Community

One last Nite to spark a lifetime of hope

White Rock/South Surrey Nite of Hope co-chairs, Lori Ishikawa, Debi Rumley and Tammy Ritchie. - File photo
White Rock/South Surrey Nite of Hope co-chairs, Lori Ishikawa, Debi Rumley and Tammy Ritchie.
— image credit: File photo

It's been six years since an idea was borne from one woman's struggle, evolving into an event that has touched the hearts of countless people on the Semiahmoo Peninsula.

On April 12, the seventh annual White Rock/South Surrey Nite of Hope, benefitting breast cancer research, will once again bring the community together in the search for a cure, before taking an indefinite hiatus.

Committee chair and breast cancer survivor Debi Rumley, who brought the gala dinner event to the South Surrey/White Rock area in 2006 after attending in her hometown of Richmond, said that while this would be the last event here for the time being, it was by no means over.

"This is not a goodbye forever, we are just taking a good break for now," Rumley said.

Lori Isakowa, who is co-chair of the event's committee with Rumley and Tammy Ritchie, said that retiring Nite of Hope had a lot to do with her decision to move on to other areas of need in the city.

"I was the one who started it, I guess," she laughed. "I knew this would be my last Night of Hope, and I was hoping Tammy would stay, but we have both started working on another charity which helps refugee families in need. After so many years of doing Nite of Hope, it was time for a change of focus."

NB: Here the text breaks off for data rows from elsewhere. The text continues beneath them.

-- ==== Sys2Proof/Machine/Regs.lean ====
section
/-! DEFINITION. The memory-mapped registers of the block: the address of each register (`Reg.*`), each field of it (`Fields.*`),
and the table of access codes and reset values that the bus applies (R10 to R13). Base addresses are those of R294, offsets,
fields, access codes and reset values those of each chapter's register tables. -/

namespace Sys2Proof.Machine

/-- One register, or one array of registers, of the register tables: `dims` lists (count, stride) from the widest stride
to the narrowest, and each mask holds the bits of the fields that carry that access code (R12). -/
structure RegDesc where
  base : Nat
  dims : List (Nat × Nat)
  reset : Nat
  rw : Nat
  w1s : Nat
  w1c : Nat
  wo : Nat
  rc : Nat
  rwl : Nat
  deriving DecidableEq, Repr

namespace Reg

/-! ### AT -/
/-- AT.ANG (R35, 02_angle_units_and_wheel_tables.md). -/
def AT_ANG (n : Nat) : Nat := 0x50000000 + n * 0x10000
/-- AT.PHASEL (R35, 02_angle_units_and_wheel_tables.md). -/
def AT_PHASEL (n : Nat) : Nat := 0x50000004 + n * 0x10000
/-- AT.PHASEH (R35, 02_angle_units_and_wheel_tables.md). -/
def AT_PHASEH (n : Nat) : Nat := 0x50000008 + n * 0x10000
/-- AT.RATE (R35, 02_angle_units_and_wheel_tables.md). -/
def AT_RATE (n : Nat) : Nat := 0x5000000C + n * 0x10000
/-- AT.WCFG (R39, 02_angle_units_and_wheel_tables.md). -/
def AT_WCFG (n : Nat) : Nat := 0x50000100 + n * 0x10000
/-- AT.WDESC0 (R39, 02_angle_units_and_wheel_tables.md). -/
def AT_WDESC0 (n : Nat) : Nat := 0x50000104 + n * 0x10000
/-- AT.WDESC1 (R39, 02_angle_units_and_wheel_tables.md). -/
def AT_WDESC1 (n : Nat) : Nat := 0x50000108 + n * 0x10000
/-- AT.SCFG (R82, 04_synchronisation.md). -/
def AT_SCFG (n : Nat) : Nat := 0x50000200 + n * 0x10000
/-- AT.CAMCFG (R82, 04_synchronisation.md). -/
def AT_CAMCFG (n : Nat) : Nat := 0x50000204 + n * 0x10000
/-- AT.SSTAT (R82, 04_synchronisation.md). -/
def AT_SSTAT (n : Nat) : Nat := 0x50000208 + n * 0x10000
/-- AT.SCTL (R82, 04_synchronisation.md). -/
def AT_SCTL (n : Nat) : Nat := 0x5000020C + n * 0x10000
/-- AT.SFLT (R82, 04_synchronisation.md). -/
def AT_SFLT (n : Nat) : Nat := 0x50000210 + n * 0x10000
/-- AT.RVOFS (R82, 04_synchronisation.md). -/
def AT_RVOFS (n : Nat) : Nat := 0x50000214 + n * 0x10000
/-- AT.CTL (R102, 05_angle_prediction.md). -/
def AT_CTL (n : Nat) : Nat := 0x50000010 + n * 0x10000
/-- AT.ERRINFO (R102, 05_angle_prediction.md). -/
def AT_ERRINFO (n : Nat) : Nat := 0x50000014 + n * 0x10000
/-- AT.ACC (R102, 05_angle_prediction.md). -/
def AT_ACC (n : Nat) : Nat := 0x50000018 + n * 0x10000
/-- AT.TPER (R102, 05_angle_prediction.md). -/
def AT_TPER (n : Nat) : Nat := 0x50000040 + n * 0x10000
/-- AT.TCNT (R102, 05_angle_prediction.md). -/
def AT_TCNT (n : Nat) : Nat := 0x50000044 + n * 0x10000
/-- AT.PEXP (R102, 05_angle_prediction.md). -/
def AT_PEXP (n : Nat) : Nat := 0x50000050 + n * 0x10000
/-- AT.NGAP0 (R102, 05_angle_prediction.md). -/
def AT_NGAP0 (n : Nat) : Nat := 0x5000010C + n * 0x10000
/-- AT.NGAP1 (R102, 05_angle_prediction.md). -/
def AT_NGAP1 (n : Nat) : Nat := 0x50000110 + n * 0x10000
/-- AT.PCFG (R102, 05_angle_prediction.md). -/
def AT_PCFG (n : Nat) : Nat := 0x50000300 + n * 0x10000
/-- AT.GSPD (R102, 05_angle_prediction.md). -/
def AT_GSPD (n : Nat) : Nat := 0x50000304 + n * 0x10000
/-- AT.WIN0 (R102, 05_angle_prediction.md). -/
def AT_WIN0 (n : Nat) : Nat := 0x50000308 + n * 0x10000
/-- AT.WIN1 (R102, 05_angle_prediction.md). -/
def AT_WIN1 (n : Nat) : Nat := 0x5000030C + n * 0x10000
/-- AT.WIN2 (R102, 05_angle_prediction.md). -/
def AT_WIN2 (n : Nat) : Nat := 0x50000310 + n * 0x10000
/-- AT.WREF (R102, 05_angle_prediction.md). -/
def AT_WREF (n : Nat) : Nat := 0x50000314 + n * 0x10000
/-- AT.FF (R102, 05_angle_prediction.md). -/
def AT_FF (n : Nat) : Nat := 0x50000318 + n * 0x10000
/-- AT.PSTAT (R102, 05_angle_prediction.md). -/
def AT_PSTAT (n : Nat) : Nat := 0x5000031C + n * 0x10000
/-- AT.CFLT (R102, 05_angle_prediction.md). -/
def AT_CFLT (n : Nat) : Nat := 0x50000320 + n * 0x10000
/-- AT.CFLTEN (R102, 05_angle_prediction.md). -/
def AT_CFLTEN (n : Nat) : Nat := 0x50000324 + n * 0x10000
/-- AT.CCNT0 (R102, 05_angle_prediction.md). -/
def AT_CCNT0 (n : Nat) : Nat := 0x50000328 + n * 0x10000
/-- AT.CCNT1 (R102, 05_angle_prediction.md). -/
def AT_CCNT1 (n : Nat) : Nat := 0x5000032C + n * 0x10000
/-- AT.WCYL (R102, 05_angle_prediction.md). -/
def AT_WCYL (n i : Nat) : Nat := 0x50000380 + n * 0x10000 + i * 0x4
/-- AT.WVAL (R102, 05_angle_prediction.md). -/
def AT_WVAL (n : Nat) : Nat := 0x500003E0 + n * 0x10000
/-- AT.LCFG (R102, 05_angle_prediction.md). -/
def AT_LCFG (n : Nat) : Nat := 0x50000400 + n * 0x10000
/-- AT.LSTAT (R102, 05_angle_prediction.md). -/
def AT_LSTAT (n : Nat) : Nat := 0x50000404 + n * 0x10000
/-- AT.PSCFG (R102, 05_angle_prediction.md). -/
def AT_PSCFG (n : Nat) : Nat := 0x50000500 + n * 0x10000
/-- AT.PSPTR (R102, 05_angle_prediction.md). -/
def AT_PSPTR (n : Nat) : Nat := 0x50000504 + n * 0x10000

/-! ### TI -/
/-- TI.CFG (R47, 03_edge_inputs_and_vr_front_ends.md). -/
def TI_CFG (n : Nat) : Nat := 0x50008000 + n * 0x100
/-- TI.FLT (R51, 03_edge_inputs_and_vr_front_ends.md). -/
def TI_FLT (n : Nat) : Nat := 0x50008004 + n * 0x100
/-- TI.DWCFG (R51, 03_edge_inputs_and_vr_front_ends.md). -/
def TI_DWCFG (n : Nat) : Nat := 0x50008008 + n * 0x100
/-- TI.STAT (R51, 03_edge_inputs_and_vr_front_ends.md). -/
def TI_STAT (n : Nat) : Nat := 0x5000800C + n * 0x100
/-- TI.VRCFG (R56, 03_edge_inputs_and_vr_front_ends.md). -/
def TI_VRCFG (n : Nat) : Nat := 0x50008010 + n * 0x100
/-- TI.VRTO (R56, 03_edge_inputs_and_vr_front_ends.md). -/
def TI_VRTO (n : Nat) : Nat := 0x50008014 + n * 0x100
/-- TI.VRSTAT (R56, 03_edge_inputs_and_vr_front_ends.md). -/
def TI_VRSTAT (n : Nat) : Nat := 0x50008018 + n * 0x100

/-! ### CAP -/
/-- CAP.TSL (R61, 03_edge_inputs_and_vr_front_ends.md). -/
def CAP_TSL (n : Nat) : Nat := 0x50008040 + n * 0x100
/-- CAP.TSH (R61, 03_edge_inputs_and_vr_front_ends.md). -/
def CAP_TSH (n : Nat) : Nat := 0x50008044 + n * 0x100
/-- CAP.INFO (R61, 03_edge_inputs_and_vr_front_ends.md). -/
def CAP_INFO (n : Nat) : Nat := 0x50008048 + n * 0x100
/-- CAP.STAT (R61, 03_edge_inputs_and_vr_front_ends.md). -/
def CAP_STAT (n : Nat) : Nat := 0x5000804C + n * 0x100

/-! ### SCH -/
/-- SCH.BCTL (R127, 06_event_scheduling.md). -/
def SCH_BCTL : Nat := 0x5006A000
/-- SCH.BSTAT (R127, 06_event_scheduling.md). -/
def SCH_BSTAT : Nat := 0x5006A004
/-- SCH.ERRINFO (R127, 06_event_scheduling.md). -/
def SCH_ERRINFO : Nat := 0x5006A008
/-- SCH.BANG (R127, 06_event_scheduling.md). -/
def SCH_BANG (i : Nat) : Nat := 0x5006A010 + i * 0x4
/-- SCH.CREF (R127, 06_event_scheduling.md). -/
def SCH_CREF (i : Nat) : Nat := 0x5006A040 + i * 0x4
/-- SCH.HT (R127, 06_event_scheduling.md). -/
def SCH_HT (i : Nat) : Nat := 0x5006A0A0 + i * 0x8
/-- SCH.HA (R127, 06_event_scheduling.md). -/
def SCH_HA (i : Nat) : Nat := 0x5006A0A4 + i * 0x8
/-- SCH.OUTENL (R127, 06_event_scheduling.md). -/
def SCH_OUTENL : Nat := 0x5006A0C0
/-- SCH.OUTENH (R127, 06_event_scheduling.md). -/
def SCH_OUTENH : Nat := 0x5006A0C4
/-- SCH.CHCFG (R127, 06_event_scheduling.md). -/
def SCH_CHCFG (i : Nat) : Nat := 0x5006A800 + i * 0x20
/-- SCH.MAXDUR (R127, 06_event_scheduling.md). -/
def SCH_MAXDUR (i : Nat) : Nat := 0x5006A804 + i * 0x20
/-- SCH.WIDTH (R127, 06_event_scheduling.md). -/
def SCH_WIDTH (i : Nat) : Nat := 0x5006A808 + i * 0x20
/-- SCH.WLO (R127, 06_event_scheduling.md). -/
def SCH_WLO (i : Nat) : Nat := 0x5006A80C + i * 0x20
/-- SCH.WHI (R127, 06_event_scheduling.md). -/
def SCH_WHI (i : Nat) : Nat := 0x5006A810 + i * 0x20
/-- SCH.CHSTAT (R127, 06_event_scheduling.md). -/
def SCH_CHSTAT (i : Nat) : Nat := 0x5006A814 + i * 0x20

/-! ### ESQ -/
/-- ESQ.CTL (R148, 07_event_sequencers.md). -/
def ESQ_CTL (n : Nat) : Nat := 0x50070000 + n * 0x1000
/-- ESQ.CFG (R148, 07_event_sequencers.md). -/
def ESQ_CFG (n : Nat) : Nat := 0x50070004 + n * 0x1000
/-- ESQ.STAT (R148, 07_event_sequencers.md). -/
def ESQ_STAT (n : Nat) : Nat := 0x50070008 + n * 0x1000
/-- ESQ.FLAGS (R148, 07_event_sequencers.md). -/
def ESQ_FLAGS (n : Nat) : Nat := 0x5007000C + n * 0x1000
/-- ESQ.OWN (R148, 07_event_sequencers.md). -/
def ESQ_OWN (n : Nat) : Nat := 0x50070010 + n * 0x1000
/-- ESQ.EVRNG (R148, 07_event_sequencers.md). -/
def ESQ_EVRNG (n : Nat) : Nat := 0x50070014 + n * 0x1000
/-- ESQ.FLT (R148, 07_event_sequencers.md). -/
def ESQ_FLT (n : Nat) : Nat := 0x50070018 + n * 0x1000
/-- ESQ.INTEN (R148, 07_event_sequencers.md). -/
def ESQ_INTEN (n : Nat) : Nat := 0x5007001C + n * 0x1000
/-- ESQ.PERF (R148, 07_event_sequencers.md). -/
def ESQ_PERF (n : Nat) : Nat := 0x50070020 + n * 0x1000
/-- ESQ.ERRINFO (R148, 07_event_sequencers.md). -/
def ESQ_ERRINFO (n : Nat) : Nat := 0x50070024 + n * 0x1000
/-- ESQ.GP (R148, 07_event_sequencers.md). -/
def ESQ_GP (n i : Nat) : Nat := 0x50070040 + n * 0x1000 + i * 0x4
/-- ESQ.LDM (R148, 07_event_sequencers.md). -/
def ESQ_LDM (n i : Nat) : Nat := 0x50070400 + n * 0x1000 + i * 0x4

/-! ### CSE -/
/-- CSE.CTL (R171, 08_injector_current_shaping.md). -/
def CSE_CTL (n : Nat) : Nat := 0x50090000 + n * 0x1000
/-- CSE.STAT (R171, 08_injector_current_shaping.md). -/
def CSE_STAT (n : Nat) : Nat := 0x50090004 + n * 0x1000
/-- CSE.ERRINFO (R171, 08_injector_current_shaping.md). -/
def CSE_ERRINFO (n : Nat) : Nat := 0x50090008 + n * 0x1000
/-- CSE.EVT (R171, 08_injector_current_shaping.md). -/
def CSE_EVT (n : Nat) : Nat := 0x5009000C + n * 0x1000
/-- CSE.INTEN (R171, 08_injector_current_shaping.md). -/
def CSE_INTEN (n : Nat) : Nat := 0x50090010 + n * 0x1000
/-- CSE.RBASE (R171, 08_injector_current_shaping.md). -/
def CSE_RBASE (n : Nat) : Nat := 0x50090014 + n * 0x1000
/-- CSE.RCFG (R171, 08_injector_current_shaping.md). -/
def CSE_RCFG (n : Nat) : Nat := 0x50090018 + n * 0x1000
/-- CSE.RWIDX (R171, 08_injector_current_shaping.md). -/
def CSE_RWIDX (n : Nat) : Nat := 0x5009001C + n * 0x1000
/-- CSE.RRIDX (R171, 08_injector_current_shaping.md). -/
def CSE_RRIDX (n : Nat) : Nat := 0x50090020 + n * 0x1000

/-! ### CRL -/
/-- CRL.CFG (R171, 08_injector_current_shaping.md). -/
def CRL_CFG (k : Nat) : Nat := 0x50098000 + k * 0x100
/-- CRL.CTL (R171, 08_injector_current_shaping.md). -/
def CRL_CTL (k : Nat) : Nat := 0x50098004 + k * 0x100
/-- CRL.STAT (R171, 08_injector_current_shaping.md). -/
def CRL_STAT (k : Nat) : Nat := 0x50098008 + k * 0x100
/-- CRL.FLT (R171, 08_injector_current_shaping.md). -/
def CRL_FLT (k : Nat) : Nat := 0x5009800C + k * 0x100
/-- CRL.LIM (R171, 08_injector_current_shaping.md). -/
def CRL_LIM (k : Nat) : Nat := 0x50098010 + k * 0x100
/-- CRL.DTLIM (R171, 08_injector_current_shaping.md). -/
def CRL_DTLIM (k : Nat) : Nat := 0x50098014 + k * 0x100
/-- CRL.IOFS (R171, 08_injector_current_shaping.md). -/
def CRL_IOFS (k : Nat) : Nat := 0x50098018 + k * 0x100
/-- CRL.TALLY (R171, 08_injector_current_shaping.md). -/
def CRL_TALLY (k : Nat) : Nat := 0x5009801C + k * 0x100
/-- CRL.LRES0 (R171, 08_injector_current_shaping.md). -/
def CRL_LRES0 (k : Nat) : Nat := 0x50098020 + k * 0x100
/-- CRL.LRES1 (R171, 08_injector_current_shaping.md). -/
def CRL_LRES1 (k : Nat) : Nat := 0x50098024 + k * 0x100
/-- CRL.LRES2 (R171, 08_injector_current_shaping.md). -/
def CRL_LRES2 (k : Nat) : Nat := 0x50098028 + k * 0x100
/-- CRL.LRES3 (R171, 08_injector_current_shaping.md). -/
def CRL_LRES3 (k : Nat) : Nat := 0x5009802C + k * 0x100

/-! ### PADC -/
/-- PADC.CFG (R192, 09_combustion_analysis.md). -/
def PADC_CFG : Nat := 0x40070000
/-- PADC.WOFS (R192, 09_combustion_analysis.md). -/
def PADC_WOFS : Nat := 0x40070004
/-- PADC.LOAD (R192, 09_combustion_analysis.md). -/
def PADC_LOAD : Nat := 0x40070008
/-- PADC.STAT (R192, 09_combustion_analysis.md). -/
def PADC_STAT : Nat := 0x40070010
/-- PADC.ERRINFO (R192, 09_combustion_analysis.md). -/
def PADC_ERRINFO : Nat := 0x40070014
/-- PADC.CAL (R192, 09_combustion_analysis.md). -/
def PADC_CAL : Nat := 0x4007000C
/-- PADC.CORE (R192, 09_combustion_analysis.md). -/
def PADC_CORE (i : Nat) : Nat := 0x40070020 + i * 0x4
/-- PADC.CYL (R192, 09_combustion_analysis.md). -/
def PADC_CYL (i : Nat) : Nat := 0x40070100 + i * 0x4

/-! ### CAE -/
/-- CAE.CTL (R192, 09_combustion_analysis.md). -/
def CAE_CTL : Nat := 0x500A0000
/-- CAE.STAT (R192, 09_combustion_analysis.md). -/
def CAE_STAT : Nat := 0x500A0004
/-- CAE.ERRINFO (R192, 09_combustion_analysis.md). -/
def CAE_ERRINFO : Nat := 0x500A0008
/-- CAE.STAT2 (R192, 09_combustion_analysis.md). -/
def CAE_STAT2 : Nat := 0x500A000C
/-- CAE.EVT (R192, 09_combustion_analysis.md). -/
def CAE_EVT : Nat := 0x500A0010
/-- CAE.INTEN (R192, 09_combustion_analysis.md). -/
def CAE_INTEN : Nat := 0x500A0014
/-- CAE.PEG (R192, 09_combustion_analysis.md). -/
def CAE_PEG : Nat := 0x500A0040
/-- CAE.KWIN (R192, 09_combustion_analysis.md). -/
def CAE_KWIN : Nat := 0x500A0048
/-- CAE.RQCFG (R192, 09_combustion_analysis.md). -/
def CAE_RQCFG : Nat := 0x500A004C
/-- CAE.FF (R192, 09_combustion_analysis.md). -/
def CAE_FF : Nat := 0x500A0050
/-- CAE.PHCFG (R192, 09_combustion_analysis.md). -/
def CAE_PHCFG : Nat := 0x500A0058
/-- CAE.PHGAIN (R192, 09_combustion_analysis.md). -/
def CAE_PHGAIN : Nat := 0x500A005C
/-- CAE.PHLIM (R192, 09_combustion_analysis.md). -/
def CAE_PHLIM : Nat := 0x500A0060
/-- CAE.PHSTEP (R192, 09_combustion_analysis.md). -/
def CAE_PHSTEP : Nat := 0x500A0064
/-- CAE.TALLY (R192, 09_combustion_analysis.md). -/
def CAE_TALLY : Nat := 0x500A0068
/-- CAE.CYLW0 (R192, 09_combustion_analysis.md). -/
def CAE_CYLW0 (i : Nat) : Nat := 0x500A0100 + i * 0x10
/-- CAE.CYLW1 (R192, 09_combustion_analysis.md). -/
def CAE_CYLW1 (i : Nat) : Nat := 0x500A0104 + i * 0x10
/-- CAE.CYLW2 (R192, 09_combustion_analysis.md). -/
def CAE_CYLW2 (i : Nat) : Nat := 0x500A0108 + i * 0x10
/-- CAE.CYLW3 (R192, 09_combustion_analysis.md). -/
def CAE_CYLW3 (i : Nat) : Nat := 0x500A010C + i * 0x10
/-- CAE.BORE (R192, 09_combustion_analysis.md). -/
def CAE_BORE : Nat := 0x500A0020
/-- CAE.STROKE (R192, 09_combustion_analysis.md). -/
def CAE_STROKE : Nat := 0x500A0024
/-- CAE.ROD (R192, 09_combustion_analysis.md). -/
def CAE_ROD : Nat := 0x500A0028
/-- CAE.CR (R192, 09_combustion_analysis.md). -/
def CAE_CR : Nat := 0x500A002C
/-- CAE.GAMMA (R192, 09_combustion_analysis.md). -/
def CAE_GAMMA : Nat := 0x500A0030
/-- CAE.KPOLY (R192, 09_combustion_analysis.md). -/
def CAE_KPOLY : Nat := 0x500A0034
/-- CAE.QMIN (R192, 09_combustion_analysis.md). -/
def CAE_QMIN : Nat := 0x500A0038
/-- CAE.KTH (R192, 09_combustion_analysis.md). -/
def CAE_KTH : Nat := 0x500A003C
/-- CAE.PREF (R192, 09_combustion_analysis.md). -/
def CAE_PREF : Nat := 0x500A0044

It's been a whirlwind six years for the three women, who first teamed up to create the committee shortly after Rumley partnered with White Rock Coast Capital branch manager Sharon Provost in late 2005. During a lunch meeting, the two women discussed adding on more sponsors when Provost suggested the "perfect" person for the task, Rumley said.

"She told me that this is exactly the kind of event Linda Klitch, publisher of the Peace Arch News, could help with," Rumley said of PAN's late publisher, who died last fall after complications from surgery.

"We went to meet her and she was the most vivacious person you would want to meet and so ready to help.

"It all started with a conversation, some very caring people and companies nurturing the project."

Shortly after that, the committee was formed, with the same people staying on for the past six years.

The committee has been assisted by more than 150 volunteers who help make Nite of Hope a success each year, Rumley said.

"Without our community, this would not go on," she said. "This disease affected me, I brought it forward, and then it became everyone's event."

"Everyone comes together, and I don't know most of them – it would be impossible to know them all. They are just people in the community who step forward to help the community."

Since its inception, the goal for Nite of Hope has been to raise $1 million for breast cancer research. So far, they have raised more than $900,000 locally, making Rumley and the committee confident they will achieve the $1-million mark this year.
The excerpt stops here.